Plans to remove an agricultural condition from a ‘luxury’ house in Northam have been deferred for a further assessment of farming needs in the area.
Councillors at Torridge District Council’s plans committee on Thursday were sceptical of the planning history surrounding Mouna in Bidna Lane.
Permission was first granted for the house in 1976, on the condition it was used for agricultural occupancy only, but the house itself wasn’t registered for council tax until 2006.
In 2007 the applicants, Mr and Mrs Stuart Clements, said they no longer received any direct income from farming, and now they wish to remove the condition from the five-bedroom home.
But residents argued farmers still used the 12-hectares of land surrounding the house for grazing sheep year-round.
Councillor Christie said there was a ‘long and sorry history’ to the site and initially recommended refusal.
He said: “The property was registered for council tax and a year later they gave up on agriculture? I’m sorry that does not sit well with me.

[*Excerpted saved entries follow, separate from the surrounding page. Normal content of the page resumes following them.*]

-- ==== Sys2Proof/Machine/State.lean ====
section
/-! DEFINITION. The state of PXB as plain data, the reasons it can stop, and the reset state. -/

namespace Sys2Proof.Machine

/-- A byte memory, PIX or GLY (20_memory.md R40): (offset, byte) pairs with offsets strictly rising and no entry
equal to what an unlisted offset reads as (Ops.lean). -/
abbrev Memory := List Host.Cell

/-- What the outside does to PXB, one move a step: the command port (30_encoding.md R68), the host's writes between
commands (20_memory.md R52) and reset (70_reset_and_hazards.md R200, R201). Log 1, log 14. -/
inductive HostMove where
  /-- The host presents a command word. -/
  | command (w : Word)
  /-- The host writes one byte of pixel memory, between commands. -/
  | writePix (offset : BitVec 32) (b : Byte)
  /-- The host writes one byte of glyph memory, between commands. -/
  | writeGly (offset : BitVec 32) (b : Byte)
  /-- The platform raises reset while PXB is idle. -/
  | reset
  /-- The host presents a command word and the platform raises reset while it executes (log 8). -/
  | resetDuring (w : Word)
deriving DecidableEq, Repr

/-- The fault causes, codes 1 to 8 (60_exceptions.md R180). They are reported in the response word and recorded in
FAULT; none of them stops the machine. -/
inductive Cause where
  | illegalCmd | badFormat | badBpp | notConfigured | pixAddr | glyAddr | glyRange | covRange
deriving DecidableEq, Repr

/-- Why the MODEL stops. PXB itself never stops (60_exceptions.md R182): its faults are responses, see `Cause`. -/
inductive Fault where
  /-- Raised by the port (Machine/Port.lean) when a GSIZE or GSAMP word arrives with G_VALID = 1 and a G_BPP that is
  none of 1, 2, 4, 8: no variant is selected. 10_state.md R22 rules such a state out of every run. Safe: the model
  stops where the spec gives no meaning (log 7). -/
  | glyphDepth
deriving DecidableEq, Repr

/-- Why the model gives an instruction no meaning. -/
inductive Refusal where
  /-- An instruction rejected by name: raised only by an arm of `exec` that has no meaning yet, and there is none.
  Safe. -/
  | notModelled (mnemonic : String)
deriving DecidableEq, Repr

/-- The state of PXB: the eleven registers and two memories of 10_state.md R10, the two ports, one platform
parameter, and three fields of the model's own. -/
structure State where
  /-- PF_FORMAT, register 0 (10_state.md R13). -/
  pfFormat : BitVec 3
  /-- PF_STRIDE, register 1 (10_state.md R14). -/
  pfStride : BitVec 17
  /-- PF_LEN, register 2 (10_state.md R15). -/
  pfLen : BitVec 32
  /-- PF_VALID, bit 0 of STATUS (10_state.md R16, R23). -/
  pfValid : Bool
  /-- G_BPP, register 3 (10_state.md R17). -/
  gBpp : BitVec 4
  /-- G_WIDTH, register 4 (10_state.md R18). -/
  gWidth : BitVec 8
  /-- G_HEIGHT, register 5 (10_state.md R18). -/
  gHeight : BitVec 8
  /-- G_OFFSET, register 6 (10_state.md R19). -/
  gOffset : BitVec 32
  /-- G_LEN, register 7 (10_state.md R20). -/
  gLen : BitVec 32
  /-- G_VALID, bit 1 of STATUS (10_state.md R21, R23). -/
  gValid : Bool
  /-- FAULT, register 9 (10_state.md R24). -/
  faultReg : BitVec 32
  /-- PIX, pixel memory (10_state.md R25). -/
  pix : Memory
  /-- GLY, glyph memory (10_state.md R25). -/
  gly : Memory
  /-- What the outside is still to do, oldest first (10_state.md R12, 30_encoding.md R68; log 1). -/
  inbox : List HostMove
  /-- The responses produced, oldest first (30_encoding.md R67; log 1). -/
  outbox : List Response
  /-- RGB565_BIG_ENDIAN, the open parameter of 20_memory.md R44: changed by no step (log 6). -/
  bigEndian : Bool
  /-- The model's own: a CFGS has succeeded since reset (10_state.md R28; log 4). -/
  pfWritten : Bool
  /-- The model's own: a CFGG has succeeded since reset (10_state.md R28; log 4). -/
  gWritten : Bool
  /-- The model's own: how many free values have been drawn (log 4). -/
  draws : Nat
deriving DecidableEq, Repr

/-- The state after reset (10_state.md R28): both valid bits and FAULT are zero. The eight context registers, which
the spec leaves unspecified, hold the values of log 3, and nothing reads them before they are configured. The
memories list nothing (log 5), no move is pending and no response has been produced (log 1). -/
def State.reset : State where
  pfFormat := Config.resetFormat
  pfStride := 0
  pfLen := 0
  pfValid := false
  gBpp := Config.resetBpp
  gWidth := 0
  gHeight := 0
  gOffset := 0
  gLen := 0
  gValid := false
  faultReg := 0
  pix := []
  gly := []
  inbox := []
  outbox := []
  bigEndian := false
  pfWritten := false
  gWritten := false
  draws := 0

end Sys2Proof.Machine
end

“The problem is this case could be cited time-and-time-again after this. I suspect they have done it all properly but I think the error is on Torridge this time and I don’t want to be a party in any ongoing error.”
Senior solicitor Jamie Hollis said he understood the sentiment, but that any refusal would have to be backed up by planning policy.
Mouna has been on the market for seven-and-a-half years, and with the agricultural condition it can only be sold to someone within an agricultural profession, and at a discount on the market value of £1.2million.
Cllr Watson called the whole thing a ‘fiasco’ and proposed the council follow the officers’ recommendations and approve.
He said: “We’re in no position to tell anybody how much they can sell their house for, and I get the feeling we’re trying to do that.”
Committee chairman Rose Lock added: “It’s one of those applications you shouldn’t vote with your heart, you should vote for the policies.”
Councillor Christie then proposed an independent study be carried out into the farming needs. Councillors voted unanimously in favour of this and deferring their decision.
He said: “Torridge, after all this sorry history, will at last be seen to be doing the right thing.”